Furthermore, we all know that one of the most important characteristics of building numerical reservoir simulation has to do with the deadline. The length of time that you and your team have been given to build and history match the numerical reservoir simulation model largely determines the quality of your model. If you have any doubt about this fact, ask actual reservoir modelers that are working for operating companies or service companies that have to meet deadlines for field development planning purposes. With all of these facts that were mentioned about the development of numerical reservoir simulation models, your team will take all its understandings of these details and communicates them with the computer through computer code/language. Your team will tell the computer what exactly needs to be done, systematic and with incredible amount of details.

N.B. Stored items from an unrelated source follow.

-- ==== Sys2Proof/Decode.lean ====
section
/-! DEFINITION. Decoding (30_encoding.md R80 to R91, R95), total and rejecting by name; then the encoder
written from the same tables (R87, R94, R95). A micro-op is one 16-bit word of IMEM. A host operation is the
port values of a host edge: the bus port always presents one operation, the push port one or none. -/

namespace Sys2Proof

/-! ## The micro-op word -/

/-- `op = w[15:13]` (R81). -/
def opField (w : MicroWord) : BitVec 3 := w.extractLsb' 13 3

/-- `side = w[12]` (R82). -/
def sideField (w : MicroWord) : Bool := w[12]

/-- `delay = w[11:8]`, unsigned and not scaled (R83). -/
def delayField (w : MicroWord) : BitVec Config.delayBits := w.extractLsb' 8 4

/-- `f1 = w[7:5]`: a JMP's condition, an OUT's or a MOV's destination (R81). -/
def f1Field (w : MicroWord) : BitVec 3 := w.extractLsb' 5 3

/-- `f2 = w[4:0]`: a JMP's absolute target, an OUT's count, a MOV's operation and source (R81, R84). -/
def f2Field (w : MicroWord) : BitVec 5 := w.extractLsb' 0 5

/-- Why a code is no instruction: the kinds of reserved word of R89, and an idle push port. -/
inductive DecodeError
  /-- `op` is 001, 010, 100, 110 or 111 (R89). -/
  | reservedOpcode (op : BitVec 3)
  /-- A JMP with condition 010 to 111 (R84, R89). -/
  | reservedCondition (cond : BitVec 3)
  /-- An OUT whose destination is not X or whose count is not 1 (R85, R89). -/
  | reservedOut (dest : BitVec 3) (count : BitVec 5)
  /-- A MOV other than `MOV Y, Y` (R86, R89). -/
  | reservedMov (dest : BitVec 3) (source : BitVec 5)
  /-- `tx_push = 0`: the push port presents no operation (R95). -/
  | idlePushPort
  deriving DecidableEq, Repr

/-- Which kind of reserved word a word that matches no row of R87 is (R89). -/
def reservedKind (w : MicroWord) : DecodeError :=
  if opField w = 0b000#3 then .reservedCondition (f1Field w)
  else if opField w = 0b011#3 then .reservedOut (f1Field w) (f2Field w)
  else if opField w = 0b101#3 then .reservedMov (f1Field w) (f2Field w)
  else .reservedOpcode (opField w)

/-- The masks and matches of R87, in its order. -/
def jmpMask : MicroWord := 0xE0E0#16
def jmpMatch : MicroWord := 0x0000#16
def jmpNotXMask : MicroWord := 0xE0E0#16
def jmpNotXMatch : MicroWord := 0x0020#16
def outXMask : MicroWord := 0xE0FF#16
def outXMatch : MicroWord := 0x6021#16
def nopMask : MicroWord := 0xE0FF#16
def nopMatch : MicroWord := 0xA042#16

/-- `decode` of R88, total on all 65536 words. -/
def decodeMicro (w : MicroWord) : Except DecodeError Instr :=
  if w &&& jmpMask = jmpMatch then .ok (.jmp (sideField w) (delayField w) (f2Field w))
  else if w &&& jmpNotXMask = jmpNotXMatch then .ok (.jmpNotX (sideField w) (delayField w) (f2Field w))
  else if w &&& outXMask = outXMatch then .ok (.outX (sideField w) (delayField w))
  else if w &&& nopMask = nopMatch then .ok (.nop (sideField w) (delayField w))
  else .error (reservedKind w)

/-- `admitted(w)` of R88. -/
def admitted (w : MicroWord) : Bool :=
  match decodeMicro w with
  | .ok _ => true
  | .error _ => false

/-! ## The ports -/

/-- The operation the bus port presents at a host edge (R95). With `bus_we = 0` it is a read of `bus_addr`.
A write of CTRL is CONFIGURE when bit 0 is set, START when only bit 1 of the two is set (R46), and a
REG_WRITE otherwise. -/
def decodeBus (p : BusIn) : Instr :=
  if p.we then
    if p.addr = 0#6 ∧ p.wdata[0] then
      .configure p.wdata[1] (p.wdata.extractLsb' 2 30) p.pinGrant
    else if p.addr = 0#6 ∧ p.wdata[1] then .start (p.wdata.extractLsb' 2 30)
    else .regWrite p.addr p.wdata p.pinGrant
  else .regRead p.addr

/-- The operation the push port presents at a host edge, if any (R95). -/
def decodeTx (p : TxIn) : Except DecodeError Instr :=
  if p.push then .ok (.push p.data) else .error .idlePushPort

/-! ## Codes -/

/-- The code of one instruction: a word of IMEM, or the values at one of the two host ports. -/
inductive Code
  | imem (w : MicroWord)
  | bus (p : BusIn)
  | tx (p : TxIn)
  deriving DecidableEq, Repr

/-- The decoder of every code. -/
def decode : Code → Except DecodeError Instr
  | .imem w => decodeMicro w
  | .bus p => .ok (decodeBus p)
  | .tx p => decodeTx p

/-! ## The encoder -/

/-- A word from its match, its side-set bit, its delay and its low field (R94). -/
def microWord (base : MicroWord) (side : Bool) (delay : BitVec Config.delayBits) (f2 : BitVec 5) : MicroWord :=
  base ||| ((BitVec.ofBool side : BitVec Config.sidesetBits).setWidth 16 <<< 12) ||| (delay.setWidth 16 <<< 8) ||| f2.setWidth 16

/-- The write data of a CTRL write from its bits 31:2, 1 and 0 (R46). -/
def ctrlWord (reserved : BitVec 30) (startBit configureBit : Bool) : Word :=
  reserved ++ BitVec.ofBool startBit ++ BitVec.ofBool configureBit

/-- The code of an instruction (R87, R94, R95). A port value that the operation does not read is 0. -/
def encode : Instr → Code
  | .jmp side delay target => .imem (microWord jmpMatch side delay target)
  | .jmpNotX side delay target => .imem (microWord jmpNotXMatch side delay target)
  | .outX side delay => .imem (microWord outXMatch side delay 0#5)
  | .nop side delay => .imem (microWord nopMatch side delay 0#5)
  | .regRead index => .bus { addr := index, we := false, wdata := 0#32, pinGrant := false }
  | .regWrite index wdata pinGrant => .bus { addr := index, we := true, wdata := wdata, pinGrant := pinGrant }
  | .configure startBit reserved pinGrant =>
      .bus { addr := 0#6, we := true, wdata := ctrlWord reserved startBit true, pinGrant := pinGrant }
  | .start reserved =>
      .bus { addr := 0#6, we := true, wdata := ctrlWord reserved true false, pinGrant := false }
  | .push data => .tx { push := true, data := data }

/-! ## One number per instruction

The opcode table numbers the bits of a micro-op; it gives the host operations port values and no numbering.
The model numbers the ports of one host edge as `bus_addr` 5:0, `bus_we` 6, `bus_wdata` 38:7, `pin_grant` 39,
`tx_push` 40, `tx_data` 72:41 (DESIGN CHOICE, log 8). -/

/-- The values of all the ports at one host edge, as one number. -/
abbrev PortWord := BitVec 73

/-- The ports a port word stands for. -/
def portsOfWord (w : PortWord) : HostIn :=
  { bus := { addr := w.extractLsb' 0 6, we := w[6], wdata := w.extractLsb' 7 32, pinGrant := w[39] }
    tx := { push := w[40], data := w.extractLsb' 41 32 } }

/-- The port word of the ports. -/
def wordOfPorts (p : HostIn) : PortWord :=
  p.tx.data ++ BitVec.ofBool p.tx.push ++ BitVec.ofBool p.bus.pinGrant ++ p.bus.wdata
    ++ BitVec.ofBool p.bus.we ++ p.bus.addr

/-- The ports of a host edge that presents one operation of one port and leaves the other port idle. An idle
bus port reads register 0, which has no side effect (R58). -/
def portsOfBus (p : BusIn) : HostIn := { bus := p, tx := { push := false, data := 0#32 } }
def portsOfTx (p : TxIn) : HostIn :=
  { bus := { addr := 0#6, we := false, wdata := 0#32, pinGrant := false }, tx := p }

/-- The code that `nbits` bits of value `w` stand for: up to 16 bits an IMEM word, above that a port word,
which is the push port's operation if it presents one and the bus port's otherwise. -/
def codeOfTableWord (nbits w : Nat) : Code :=
  if nbits ≤ 16 then .imem (BitVec.ofNat 16 (w % 2 ^ nbits))
  else
    let ports := portsOfWord (BitVec.ofNat 73 (w % 2 ^ nbits))
    if ports.tx.push then .tx ports.tx else .bus ports.bus

/-- The table's number of an instruction: how many bits, in whole bytes, and their value. -/
def tableWordOf (i : Instr) : Nat × Nat :=
  match encode i with
  | .imem w => (16, w.toNat)
  | .bus p => (80, (wordOfPorts (portsOfBus p)).toNat)
  | .tx p => (80, (wordOfPorts (portsOfTx p)).toNat)

/-- The instruction the decoder reads from an instruction whose bits are `w`, the bits above `nbits` being 0;
none where it refuses. -/
def decodeTableWord (nbits w : Nat) : Option Instr :=
  match decode (codeOfTableWord nbits w) with
  | .ok i => some i
  | .error _ => none

end Sys2Proof
end

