/-- The frame of the five host operations (R68, R160): the engine domain, the build and the host's inputs are
unchanged; REG_READ changes no register; REG_WRITE, CONFIGURE and START leave the FIFO and its synchroniser
alone; PUSH leaves every other host register alone. That the results of REG_READ and PUSH stand in lastOut, so that
REG_READ keeps its other two outputs, PUSH its other two, and the writes all of the environment, is the model's
choice (log 11). -/
def Obligations.HostOpsFrame : Prop :=
  ∀ (i : Instr) (s t : State), i.isMicroOp = false → exec i s = .next t →
    t.build = s.build ∧ t.eng = s.eng ∧ t.env.inputs = s.env.inputs ∧ t.env.inputNo = s.env.inputNo ∧
    t.host.rs = s.host.rs ∧
    ((∃ k, i = .regRead k) → t.host = s.host ∧ t.env.lastOut.txOk = s.env.lastOut.txOk ∧
      t.env.lastOut.pinClaim = s.env.lastOut.pinClaim) ∧
    ((∀ d, i ≠ .push d) → t.host.fifoMem = s.host.fifoMem ∧ t.host.wptr = s.host.wptr ∧
      t.host.wgray = s.host.wgray) ∧
    ((∃ d, i = .push d) → t.host.life = s.host.life ∧ t.host.err = s.host.err ∧ t.host.errAddr = s.host.errAddr ∧
      t.host.fclk = s.host.fclk ∧ t.host.clkdiv = s.host.clkdiv ∧ t.host.len = s.host.len ∧
      t.host.imem = s.host.imem ∧ t.env.lastOut.busRdata = s.env.lastOut.busRdata ∧
      t.env.lastOut.pinClaim = s.env.lastOut.pinClaim) ∧
    ((∃ k v g, i = .regWrite k v g) ∨ (∃ sb r g, i = .configure sb r g) ∨ (∃ r, i = .start r) →
      t.env = s.env)

/-- The stores, word by word (R55, R61, R62, R140): of all instructions only REG_WRITE of an IMEM index in
UNINIT changes IMEM, at that index alone, and only an accepted PUSH changes FIFO_MEM, at slot
wptr mod FIFO_DEPTH alone. -/
def Obligations.StoresTouchOneWord : Prop :=
  ∀ (i : Instr) (s t : State), s.host.imem.wf = true → s.host.fifoMem.wf = true → exec i s = .next t →
    (∀ a, t.host.imem.read a =
      match i with
      | .regWrite k v _ =>
          if s.host.life = .uninit ∧ k.toNat = 32 + a then v.extractLsb' 0 16 else s.host.imem.read a
      | _ => s.host.imem.read a) ∧
    (∀ a, t.host.fifoMem.read a =
      match i with
      | .push d =>
          if txOk s.build s.host = true ∧ a = s.host.wptr.toNat % s.build.fifoDepth then d
          else s.host.fifoMem.read a
      | _ => s.host.fifoMem.read a)

/-! ## The host edge as a whole -/

/-- R56, R57: at every host edge the host reads tx_ok and pin_claim as these functions of the state before the
edge, and bus_rdata as the register at bus_addr (R58). -/
def Obligations.HostEdgeShowsOutputs : Prop :=
  ∀ (ports : HostIn) (s : State), ∃ t, runEvent (.hostEdge ports) s = .next t ∧
    (t.env.lastOut.txOk = true ↔
      (s.host.life = .configured ∨ s.host.life = .running) ∧
        (s.host.wptr.toNat + 2 * s.build.fifoDepth - (gray2bin (lastStage 0 s.host.rs)).toNat)
          % (2 * s.build.fifoDepth) ≠ s.build.fifoDepth) ∧
    (t.env.lastOut.pinClaim = true ↔ s.host.life = .configured ∨ s.host.life = .running) ∧
    t.env.lastOut.busRdata = readReg s.build s.host ports.bus.addr

/-- R160, R188: a push and a register write at one edge are judged on the state before it and write disjoint
registers, so each has the effect it has alone. -/
def Obligations.SameEdgeOperationsAreIndependent : Prop :=
  ∀ (bus : BusIn) (tx : TxIn) (s t onlyBus onlyTx : State),
    runEvent (.hostEdge { bus := bus, tx := tx }) s = .next t →
    runEvent (.hostEdge { bus := bus, tx := { tx with push := false } }) s = .next onlyBus →
    runEvent (.hostEdge { bus := { bus with we := false }, tx := tx }) s = .next onlyTx →
    t.host = { onlyBus.host with
      fifoMem := onlyTx.host.fifoMem, wptr := onlyTx.host.wptr, wgray := onlyTx.host.wgray } ∧
    t.host = { onlyTx.host with
      life := onlyBus.host.life, err := onlyBus.host.err, errAddr := onlyBus.host.errAddr
      fclk := onlyBus.host.fclk, clkdiv := onlyBus.host.clkdiv, len := onlyBus.host.len
      imem := onlyBus.host.imem } ∧
    t.eng = s.eng

/-- R173: a STATUS read at the host edge after another host edge returns the LIFE and ERR that edge left,
whatever engine edges fall between; LIFE reads by its codes (R24). -/
def Obligations.StatusVisibleAtNextHostEdge : Prop :=
  ∀ (ports read : HostIn) (n : Nat) (s t u : State), read.bus.addr = 1 →
    runEvent (.hostEdge ports) s = .next t →
    runEvents (List.replicate n .engineEdge ++ [.hostEdge read]) t = .next u →
    (t.host.life = .uninit → u.env.lastOut.busRdata.extractLsb' 0 2 = 0) ∧
    (t.host.life = .configured → u.env.lastOut.busRdata.extractLsb' 0 2 = 1) ∧
    (t.host.life = .running → u.env.lastOut.busRdata.extractLsb' 0 2 = 2) ∧
    (t.host.life = .fault → u.env.lastOut.busRdata.extractLsb' 0 2 = 3) ∧
    u.env.lastOut.busRdata.extractLsb' 4 4 = t.host.err ∧
    u.env.lastOut.busRdata.extractLsb' 8 5 = t.host.errAddr

/-! ## The lifecycle (R161, R171, R172) -/

/-- R172: LIFE after any event, from any state. -/
def Obligations.LifecycleTable : Prop :=
  ∀ (ev : Event) (s t : State), runEvent ev s = .next t →
    t.host.life =
      match ev with
      | .reset => .uninit
      | .engineEdge => s.host.life
      | .hostEdge ports =>
        if ports.bus.we = true ∧ ports.bus.addr = 0 ∧ ports.bus.wdata[0] = true ∧ s.host.life = .uninit then
          (if validate ports.bus.pinGrant s.host = none then .configured else .fault)
        else if ports.bus.we = true ∧ ports.bus.addr = 0 ∧ ports.bus.wdata[1] = true ∧ s.host.life = .configured then
          .running
        else s.host.life

/-- R171: no run without a reset leaves RUNNING or FAULT, or comes back to UNINIT. -/
def Obligations.LifecycleIsIrreversible : Prop :=
  ∀ (evs : List Event) (s t : State), resetFree evs = true → runEvents evs s = .next t →
    (s.host.life = .running → t.host.life = .running) ∧ (s.host.life = .fault → t.host.life = .fault) ∧
    (s.host.life ≠ .uninit → t.host.life ≠ .uninit)

/-- R161: once LIFE has left UNINIT, no run without a reset changes FCLK, LEN, IMEM, CLKDIV, ERR or
ERR_ADDR. -/
def Obligations.ConfigurationLock : Prop :=
  ∀ (evs : List Event) (s t : State), s.host.life ≠ .uninit → resetFree evs = true →
    runEvents evs s = .next t →
    t.host.fclk = s.host.fclk ∧ t.host.len = s.host.len ∧ t.host.imem = s.host.imem ∧
    t.host.clkdiv = s.host.clkdiv ∧ t.host.err = s.host.err ∧ t.host.errAddr = s.host.errAddr

/-- R41, R204: in every run from reset, as long as LIFE is not RUNNING no tick is due and dout is still LOW,
and the engine's entry point is still IMEM[0]. -/
def Obligations.NothingHappensBeforeStart : Prop :=
  ∀ (b : Build) (evs : List Event) (t : State), runEvents evs (State.resetOf b) = .next t →
    t.host.life ≠ .running →
    tickDue t.eng = false ∧ t.eng.dout = false ∧ t.eng.pc = 0 ∧ t.eng.divCnt = 0 ∧ t.eng.rptr = 0

/-! ## The FIFO (42_transmit_queue.md) -/

/-- R145: at every point of every run, 0 ≤ occ_e ≤ occ ≤ occ_h ≤ FIFO_DEPTH. -/
def Obligations.OccupancyOrder : Prop :=
  ∀ (b : Build) (evs : List Event) (t : State), runEvents evs (State.resetOf b) = .next t →
    0 ≤ occE t.build t.eng ∧ occE t.build t.eng ≤ occ t ∧ occ t ≤ occH t.build t.host ∧
      occH t.build t.host ≤ t.build.fifoDepth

Therefore, in one sentence, traditional numerical reservoir simulation and modeling is all about you, and your understanding of the physics and geology. In this technology, data is there, to serve your understanding of the physics and geology. You will be using a series of mathematical formulations that have already been developed to model the physics of fluid flow through porous media. These mathematical formulations determine what variables must be measured in order to provide a solution. Please keep in mind that any kind of biases and preconceived notions or assumptions that are made by anyone in the team of geo-scientists and reservoir engineers will influence the final solution and the final decision-making. Also, please do not forget that certain amounts and types of problem or solution simplifications are always required in order to make it possible to build numerical reservoir simulations. Therefore, you better have a team of highly educated and highly experienced geologists, petro-physicists, geo-physicists, and reservoir engineers in order to be able to trust the outcome of such exercises. These are facts, no matter how you choose to deal with them or how you end up defining them.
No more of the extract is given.